表面的には、IT系のツールを導入したりはするが、根幹となる、採用方針や採用の仕組みを経営戦略に応じて変化させるような行動を採る人事部門は少ない。
この点、ソフトバンクが採用方法を抜本的に改める必要性を認識したのは、ソフトバンクの経営戦略の変化に依る。
ソフトバンクは、「通信事業の活性化」と「新規事業の創出」という2軸へと経営方針が大きく変化する中、戦略上必要な人材が足りていなかったため、採用についても大きく変える必要があったのだ。
例えば、ゼロからイチを産む新規事業に挑戦できる人材や、人工知能やブロックチェーンをビジネスに活用できる人材、通信のネットワークインフラの保守・運用を着実にこなせる人材を新たに採用する必要があったのだ。
3. ソフトバンクの戦略採用の2軸
通人事業の活性化と新規事業の創出という新たな2軸へと経営方針が変化する中、それに対応できる人材を採用するために、ソフトバンクの人事部門は戦略採用における2軸を打ち出した。
それは、
採用効率を高めることと、
採用する人材の質を高めること、
の2軸である。
①採用効率を高めること
本誌における論文寄稿者である、ソフトバンクの人事本部の源田泰之氏によると、彼が採用責任者になった時、応募者の母集団や採用アプローチ、選考過程に関するあらゆる数値的な情報が存在すると思っていたが、実際は全くそうではなかった。
数字に基づく実態が把握できないのでは、そもそも採用効率を高めることができないと考えた源田氏は、エントリー前から内定までの選考過程を可視化し、全て数値的に検証できるようにしたという。
具体的には、エントリーシート選考から面接への移行率、選考期間、内定受諾率、内定受諾後の辞退率等様々で、その際には、仮設⇒検証が可能な、要するにPDCAが回るように設計したという。
②採用する人材の質
採用する人材の質については、まず、採用の母集団を拡げることにした。
ソフトバンクには新卒採用の場合、毎年約3万人の応募が集まるという。
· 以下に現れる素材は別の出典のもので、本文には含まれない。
/-- AXIS_CFG's response: the settings in force, with the axis value (R386). -/
def axisBody (op ax : Nat) (s : State) : List Byte :=
  if ax = 4 then
    let m := s.tm.mains
    leBytes 1 op ++ leBytes 1 ax ++ leBytes 1 (b2n m.enable) ++ leBytes 1 m.mode ++ zeros 4 ++ leBytes 8 (mainsAxis s)
  else
    match s.tm.enc.toList[ax - 2]? with
    | none => []
    | some e =>
      leBytes 1 op ++ leBytes 1 ax ++ leBytes 1 (b2n e.enable + 2 * b2n e.invert) ++ leBytes 1 e.mode ++ leBytes 1 e.index ++
        leBytes 1 e.filt ++ zeros 2 ++ leBytes 8 (unsign 64 (signed 48 e.count))

/-- AXIS_CFG's rules (R387): settings and preset wait for the next tick, and the response shows them in force. -/
def axisCmd : Cmd := fun q s =>
  let op := fieldAt q 0 1
  let ax := fieldAt q 1 1
  let fl := fieldAt q 2 1
  let mode := fieldAt q 3 1
  let idx := fieldAt q 4 1
  let filt := fieldAt q 5 1
  let pre := fieldAt q 8 6
  let bad := if ax = 4 then decide (1 < mode ∨ idx ≠ 0 ∨ filt ≠ 0 ∨ fl / 2 % 2 = 1)
    else decide (2 < mode ∨ 2 < idx ∨ 15 < filt)
  if 1 < op ∨ ax < 2 ∨ 4 < ax ∨ 7 < fl ∨ bad ∨ !zeroAt q 6 2 ∨ !zeroAt q 16 240 then quit stBadArg s
  else if op = 1 then (s, some (okWith (axisBody op ax s)))
  else
    let c : AxisSet :=
      { axis := ax, enable := fl % 2 == 1, invert := fl / 2 % 2 == 1, mode := mode, index := idx, filt := filt,
        preset := if 4 ≤ fl then some pre else none }
    let s := { s with tm := { s.tm with axisSet := s.tm.axisSet ++ [c] } }
    (s, some (okWith (axisBody op ax (setAxes s))))

/-- AXIS_CFG (R387). -/
def execAxisCfg (m : Fin 8) (s : State) : Result := .next (command m.val 0x0602 axisCmd s)

end Sys2Proof.Machine
end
そのほとんどが大手就活支援サイトからのエントリーである。
しかし、これらの応募者は元々ソフトバンクに何らかの関心のある学生ばかりであり、ソフトバンクが必要とする優秀な人材がこの3万人の母集団にいるとは限らない。
日本国内の新卒市場は約45万人もいるので、ソフトバンクに対する関心度の有無に関わらず、この拡げた母集団の中から優秀な人材に対してリーチする方法を考えた。
その方法としては、後述する課題解決型インターン、大学研究室の学生へのアクセス、エンジニア向けハッカソンの実施等があげられる。
4. ソフトバンク流の新卒採用における5つのポイント
ソフトバンクの新卒採用は、母集団形成、情報発信、就労型インターンシップ、書類選考・面接、内定者フォローという5つのポイントがあるという。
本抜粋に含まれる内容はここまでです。